• Exercise instructions:
Locate the string "raiseLead" in the records below. Copy every line where it occurs.

• Stored data:
-- ==== Sys2Proof/Laws/SoundCore.lean ====
section
/-! SUPPORT. Every operation of operations, completions, commits, the command engine, job memory and products keeps the package sound (Laws/Sound.lean). -/

set_option linter.all false

namespace Sys2Proof.Machine

/-! ## Ops -/

theorem State.addTime_sound {s : State} {n : Nat} (hs : Sound s0 s) : Sound s0 (State.addTime s n) := by
  unfold State.addTime
  repeat' first
      | (with_reducible first | assumption | intro _ | apply Sound.part | apply Sound.tiles | apply Sound.qen | apply Sound.host | apply Sound.free | apply Sound.pending | apply And.intro)
      | simp only [Sound.mk_iff, TileOk.mk_iff, EvrOk.mk_iff, QenOk.mk_iff]
      | split

theorem State.nextFree_sound {s : State} (hs : Sound s0 s) : Sound s0 (State.nextFree s) := by
  unfold State.nextFree
  repeat' first
      | (with_reducible first | assumption | intro _ | apply Sound.part | apply Sound.tiles | apply Sound.qen | apply Sound.host | apply Sound.free | apply Sound.pending | apply FreeOk.succ | apply And.intro)
      | simp only [Sound.mk_iff, TileOk.mk_iff, EvrOk.mk_iff, QenOk.mk_iff]
      | split

theorem State.hostWrite_sound {s : State} {a : Nat} {bs : List Byte} (hs : Sound s0 s) : Sound s0 (State.hostWrite s a bs) := by
  unfold State.hostWrite
  repeat' first
      | (with_reducible first | assumption | intro _ | apply HostOk.write | apply Sound.part | apply Sound.tiles | apply Sound.qen | apply Sound.host | apply Sound.free | apply Sound.pending | apply And.intro)
      | simp only [Sound.mk_iff, TileOk.mk_iff, EvrOk.mk_iff, QenOk.mk_iff]
      | split

theorem Evr.addLog_sound {e : Evr} {r : LogRec} (he : EvrOk s0 e) : EvrOk s0 (Evr.addLog e r) := by
  simp only [Evr.addLog, EvrOk.mk_iff]
  exact LogOk.add

theorem Evr.occur_sound {e : Evr} {r : LogRec} (he : EvrOk s0 e) : EvrOk s0 (Evr.occur e r) := by
  simp only [Evr.occur, EvrOk.mk_iff]
  exact EvrOk.log (Evr.addLog_sound he)

theorem Evr.shadowOccur_sound {e : Evr} {r : LogRec} (he : EvrOk s0 e) : EvrOk s0 (Evr.shadowOccur e r) := by
  unfold Evr.shadowOccur
  split <;> exact he

theorem TileState.occur_sound {x : TileState} {r : LogRec} (hx : TileOk s0 x) : TileOk s0 (TileState.occur x r) := by
  unfold TileState.occur
  split
  · exact ⟨hx.mem, Evr.occur_sound hx.evr⟩
  · exact ⟨hx.mem, Evr.shadowOccur_sound hx.evr⟩

theorem State.raiseAt_sound {s : State} {t : Tile} {src : Nat} {tick : Nat} {data : List Nat} (hs : Sound s0 s) : Sound s0 (State.raiseAt s t src tick data) := by
  unfold State.raiseAt
  repeat' first
      | (with_reducible first | assumption | intro _ | apply TileState.occur_sound | apply Sound.updTile | apply Sound.tile)
      | simp only [Sound.mk_iff, TileOk.mk_iff, EvrOk.mk_iff, QenOk.mk_iff]
      | split

theorem State.raise_sound {s : State} {t : Tile} {src : Nat} {data : List Nat} (hs : Sound s0 s) : Sound s0 (State.raise s t src data) := by
  unfold State.raise
  repeat' first
      | (with_reducible first | assumption | intro _ | apply State.raiseAt_sound)
      | simp only [Sound.mk_iff, TileOk.mk_iff, EvrOk.mk_iff, QenOk.mk_iff]
      | split

theorem State.raiseN_sound {s : State} {n : Nat} {src : Nat} {data : List Nat} (hs : Sound s0 s) : Sound s0 (State.raiseN s n src data) := by
  unfold State.raiseN
  repeat' first
      | (with_reducible first | assumption | intro _ | apply State.raise_sound)
      | simp only [Sound.mk_iff, TileOk.mk_iff, EvrOk.mk_iff, QenOk.mk_iff]
      | split

theorem State.raiseLead_sound {s : State} {src : Nat} {data : List Nat} (hs : Sound s0 s) : Sound s0 (State.raiseLead s src data) := by
  unfold State.raiseLead
  repeat' first
      | (with_reducible first | assumption | intro _ | apply State.raise_sound)
      | simp only [Sound.mk_iff, TileOk.mk_iff, EvrOk.mk_iff, QenOk.mk_iff]
      | split

theorem State.raiseMot_sound {s : State} {src : Nat} {data : List Nat} (hs : Sound s0 s) : Sound s0 (State.raiseMot s src data) := by
  unfold State.raiseMot
  repeat' first
      | (with_reducible first | assumption | intro _ | apply State.raiseN_sound)
      | simp only [Sound.mk_iff, TileOk.mk_iff, EvrOk.mk_iff, QenOk.mk_iff]
      | split

theorem State.flashWrite_sound {s : State} {j : FlashJob} (hs : Sound s0 s) : Sound s0 (State.flashWrite s j) := by
  unfold State.flashWrite
  repeat' first
      | (with_reducible first | assumption | intro _ | apply Sound.part | apply Sound.tiles | apply Sound.qen | apply Sound.host | apply Sound.free | apply Sound.pending | apply And.intro)
      | simp only [Sound.mk_iff, TileOk.mk_iff, EvrOk.mk_iff, QenOk.mk_iff]
      | split

/-! ## Parm -/

theorem State.putItem_sound {s : State} {pid : Nat} {v : Int} (hs : Sound s0 s) : Sound s0 (State.putItem s pid v) := by
  unfold State.putItem
  repeat' first
      | (with_reducible first | assumption | intro _ | apply Sound.part | apply Sound.tiles | apply Sound.qen | apply Sound.host | apply Sound.free | apply Sound.pending | apply And.intro)
      | simp only [Sound.mk_iff, TileOk.mk_iff, EvrOk.mk_iff, QenOk.mk_iff]
      | split

/-! ## Post -/

theorem State.setPair_sound {s : State} {q : Nat} {x : Option QueuePair} (hs : Sound s0 s) : Sound s0 (State.setPair s q x) := by
  unfold State.setPair
  repeat' first
      | (with_reducible first | assumption | intro _ | apply Sound.part | apply Sound.tiles | apply Sound.qen | apply Sound.host | apply Sound.free | apply Sound.pending | apply QenOk.sessions | apply And.intro)
      | simp only [Sound.mk_iff, TileOk.mk_iff, EvrOk.mk_iff, QenOk.mk_iff]
      | split

theorem State.updPair_sound {s : State} {q : Nat} {f : QueuePair → QueuePair} (hs : Sound s0 s) : Sound s0 (State.updPair s q f) := by
  unfold State.updPair
  repeat' first
      | (with_reducible first | assumption | intro _ | apply State.setPair_sound)
      | simp only [Sound.mk_iff, TileOk.mk_iff, EvrOk.mk_iff, QenOk.mk_iff]
      | split

theorem State.setSession_sound {s : State} {n : Nat} {x : Option Session} (hs : Sound s0 s) (hx : n = 0 → x.map (fun y => { y with denied := none }) = some Session.admin) : Sound s0 (State.setSession s n x) := ⟨hs.1, hs.2.1, hs.qen.sessions.keep hx, hs.2.2.2⟩

theorem State.setStore_sound {s : State} {l : List StoreEntry} (hs : Sound s0 s) : Sound s0 (State.setStore s l) := by
  unfold State.setStore
  repeat' first
      | (with_reducible first | assumption | intro _ | apply Sound.part | apply Sound.tiles | apply Sound.qen | apply Sound.host | apply Sound.free | apply Sound.pending | apply QenOk.sessions | apply And.intro)
      | simp only [Sound.mk_iff, TileOk.mk_iff, EvrOk.mk_iff, QenOk.mk_iff]
      | split

theorem State.updPort_sound {s : State} {p : Nat} {f : Port → Port} (hs : Sound s0 s) : Sound s0 (State.updPort s p f) := by
  unfold State.updPort
  repeat' first
      | (with_reducible first | assumption | intro _ | apply Sound.part | apply Sound.tiles | apply Sound.qen | apply Sound.host | apply Sound.free | apply Sound.pending | apply QenOk.sessions | apply And.intro)
      | simp only [Sound.mk_iff, TileOk.mk_iff, EvrOk.mk_iff, QenOk.mk_iff]
      | split

theorem State.updMx_sound {s : State} {t : Nat} {f : Msix → Msix} (hs : Sound s0 s) : Sound s0 (State.updMx s t f) := by
  unfold State.updMx
  repeat' first
      | (with_reducible first | assumption | intro _ | apply Sound.part | apply Sound.tiles | apply Sound.qen | apply Sound.host | apply Sound.free | apply Sound.pending | apply QenOk.sessions | apply And.intro)
      | simp only [Sound.mk_iff, TileOk.mk_iff, EvrOk.mk_iff, QenOk.mk_iff]
      | split

theorem State.mirrorSend_sound {s : State} {m : Mirror} (hs : Sound s0 s) : Sound s0 (State.mirrorSend s m) := by
  unfold State.mirrorSend
  repeat' first
      | (with_reducible first | assumption | intro _ | apply Sound.part | apply Sound.tiles | apply Sound.qen | apply Sound.host | apply Sound.free | apply Sound.pending | apply QenOk.sessions | apply Sound.ite | apply And.intro)
      | simp only [Sound.mk_iff, TileOk.mk_iff, EvrOk.mk_iff, QenOk.mk_iff]
      | split

theorem State.vecDue_sound {s : State} {v : Nat} {q : Option Nat} (hs : Sound s0 s) : Sound s0 (State.vecDue s v q) := by
  unfold State.vecDue
  repeat' first
      | (with_reducible first | assumption | intro _ | apply State.updMx_sound | apply State.updPort_sound | apply State.updPair_sound | apply Sound.part | apply Sound.tiles | apply Sound.qen | apply Sound.host | apply Sound.free | apply Sound.pending | apply QenOk.sessions | apply Sound.ite | apply And.intro)
      | simp only [Sound.mk_iff, TileOk.mk_iff, EvrOk.mk_iff, QenOk.mk_iff]
      | split

theorem State.cqDue_sound {s : State} {q : Nat} (hs : Sound s0 s) : Sound s0 (State.cqDue s q) := by
  unfold State.cqDue
  repeat' first
      | (with_reducible first | assumption | intro _ | apply State.vecDue_sound | apply State.updPair_sound)
      | simp only [Sound.mk_iff, TileOk.mk_iff, EvrOk.mk_iff, QenOk.mk_iff]
      | split

theorem State.closeExpired_sound {s : State} {q : Nat} (hs : Sound s0 s) : Sound s0 (State.closeExpired s q) := by
  unfold State.closeExpired
  repeat' first
      | (with_reducible first | assumption | intro _ | apply State.cqDue_sound | apply Sound.ite)
      | simp only [Sound.mk_iff, TileOk.mk_iff, EvrOk.mk_iff, QenOk.mk_iff]
      | split

theorem State.countOpen_sound {s : State} {q : Nat} (hs : Sound s0 s) : Sound s0 (State.countOpen s q) := by
  unfold State.countOpen
  repeat' first
      | (with_reducible first | assumption | intro _ | apply State.closeExpired_sound | apply State.cqDue_sound | apply State.updPair_sound | apply Sound.ite)
      | simp only [Sound.mk_iff, TileOk.mk_iff, EvrOk.mk_iff, QenOk.mk_iff]
      | split

theorem State.countNotify_sound {s : State} {q : Nat} {urgent : Bool} (hs : Sound s0 s) : Sound s0 (State.countNotify s q urgent) := by
  unfold State.countNotify
  repeat' first
      | (with_reducible first | assumption | intro _ | apply State.countOpen_sound | apply State.cqDue_sound | apply Sound.ite)
      | simp only [Sound.mk_iff, TileOk.mk_iff, EvrOk.mk_iff, QenOk.mk_iff]
      | split

theorem State.updEntry_sound {s : State} {seq : Nat} {f : StoreEntry → StoreEntry} (hs : Sound s0 s) : Sound s0 (State.updEntry s seq f) := by
  unfold State.updEntry
  repeat' first
      | (with_reducible first | assumption | intro _ | apply State.setStore_sound)
      | simp only [Sound.mk_iff, TileOk.mk_iff, EvrOk.mk_iff, QenOk.mk_iff]
      | split

theorem State.freeFences_sound {s : State} {seq : Nat} (hs : Sound s0 s) : Sound s0 (State.freeFences s seq) := by
  unfold State.freeFences
  repeat' first
      | (with_reducible first | assumption | intro _ | apply Sound.part | apply Sound.tiles | apply Sound.qen | apply Sound.host | apply Sound.free | apply Sound.pending | apply And.intro)
      | simp only [Sound.mk_iff, TileOk.mk_iff, EvrOk.mk_iff, QenOk.mk_iff]
      | split

theorem State.complete_sound {s : State} {seq status r0 r1 : Nat} (hs : Sound s0 s) : Sound s0 (State.complete s seq status r0 r1) := by
  unfold State.complete
  repeat' first
      | (with_reducible first | assumption | intro _ | apply State.updEntry_sound | apply State.countNotify_sound | apply Sound.ite)
      | simp only [Sound.mk_iff, TileOk.mk_iff, EvrOk.mk_iff, QenOk.mk_iff]
      | split

theorem State.done_sound {s : State} {seq status : Nat} (hs : Sound s0 s) : Sound s0 (State.done s seq status) := by
  unfold State.done
  repeat' first
      | (with_reducible first | assumption | intro _ | apply State.complete_sound)
      | simp only [Sound.mk_iff, TileOk.mk_iff, EvrOk.mk_iff, QenOk.mk_iff]
      | split

theorem State.doneLine_sound {s : State} {seq status n : Nat} (hs : Sound s0 s) : Sound s0 (State.doneLine s seq status n) := by
  unfold State.doneLine
  repeat' first
      | (with_reducible first | assumption | intro _ | apply State.complete_sound)
      | simp only [Sound.mk_iff, TileOk.mk_iff, EvrOk.mk_iff, QenOk.mk_iff]
      | split

theorem State.park_sound {s : State} {seq : Nat} {w : Wait} (hs : Sound s0 s) : Sound s0 (State.park s seq w) := by
  unfold State.park
  repeat' first
      | (with_reducible first | assumption | intro _ | apply State.updEntry_sound)
      | simp only [Sound.mk_iff, TileOk.mk_iff, EvrOk.mk_iff, QenOk.mk_iff]
      | split

theorem State.run_sound {s : State} {seq : Nat} {w : Wait} (hs : Sound s0 s) : Sound s0 (State.run s seq w) := by
  unfold State.run
  repeat' first
      | (with_reducible first | assumption | intro _ | apply State.updEntry_sound)
      | simp only [Sound.mk_iff, TileOk.mk_iff, EvrOk.mk_iff, QenOk.mk_iff]
      | split

theorem State.report_sound {s : State} {p : Packet} {body : List Byte} (hs : Sound s0 s) : Sound s0 (State.report s p body) := by
  unfold State.report
  repeat' first
      | (with_reducible first | assumption | intro _ | apply State.complete_sound | apply State.hostWrite_sound)
      | simp only [Sound.mk_iff, TileOk.mk_iff, EvrOk.mk_iff, QenOk.mk_iff]
      | split

theorem State.reportQ_sound {s : State} {p : Packet} {qs : List (List Int)} (hs : Sound s0 s) : Sound s0 (State.reportQ s p qs) := by
  unfold State.reportQ
  repeat' first
      | (with_reducible first | assumption | intro _ | apply State.report_sound)
      | simp only [Sound.mk_iff, TileOk.mk_iff, EvrOk.mk_iff, QenOk.mk_iff]
      | split

/-! ## Commit -/

theorem State.commitDone_sound {s : State} {cseq : Nat} (hs : Sound s0 s) : Sound s0 (State.commitDone s cseq) := by
  unfold State.commitDone
  repeat' first
      | (with_reducible first | assumption | intro _ | apply State.doneLine_sound | apply Sound.part | apply Sound.tiles | apply Sound.qen | apply Sound.host | apply Sound.free | apply Sound.pending | apply Sound.ite | apply And.intro)
      | simp only [Sound.mk_iff, TileOk.mk_iff, EvrOk.mk_iff, QenOk.mk_iff]
      | split

theorem State.prepareNow_sound {s : State} {c : Change} {fixed : Nat} {seq : Nat} (hs : Sound s0 s) : Sound s0 (State.prepareNow s c fixed seq) := by
  unfold State.prepareNow
  repeat' first
      | (with_reducible first | assumption | intro _ | apply State.commitDone_sound | apply Sound.part | apply Sound.tiles | apply Sound.qen | apply Sound.host | apply Sound.free | apply Sound.pending | apply Sound.ite | apply And.intro)
      | simp only [Sound.mk_iff, TileOk.mk_iff, EvrOk.mk_iff, QenOk.mk_iff]
      | split

theorem State.prepare_sound {s : State} {c : Change} {fixed : Nat} {seq : Nat} (hs : Sound s0 s) : Sound s0 (State.prepare s c fixed seq) := by
  unfold State.prepare
  repeat' first
      | (with_reducible first | assumption | intro _ | apply State.prepareNow_sound | apply Sound.part | apply Sound.tiles | apply Sound.qen | apply Sound.host | apply Sound.free | apply Sound.pending | apply Sound.ite | apply And.intro)
      | simp only [Sound.mk_iff, TileOk.mk_iff, EvrOk.mk_iff, QenOk.mk_iff]
      | split

theorem State.settleChange_sound {s : State} {c : Change} (hs : Sound s0 s) : Sound s0 (State.settleChange s c) := by
  unfold State.settleChange
  repeat' first
      | (with_reducible first | assumption | intro _ | apply Sound.forEach | apply Sound.updTileN | apply Sound.tileN | apply Sound.part | apply Sound.tiles | apply Sound.qen | apply Sound.host | apply Sound.free | apply Sound.pending | apply TileOk.mem | apply TileOk.evr | apply And.intro)
      | simp only [Sound.mk_iff, TileOk.mk_iff, EvrOk.mk_iff, QenOk.mk_iff]
      | split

• Output:
theorem State.raiseLead_sound {s : State} {src : Nat} {data : List Nat} (hs : Sound s0 s) : Sound s0 (State.raiseLead s src data) := by
  unfold State.raiseLead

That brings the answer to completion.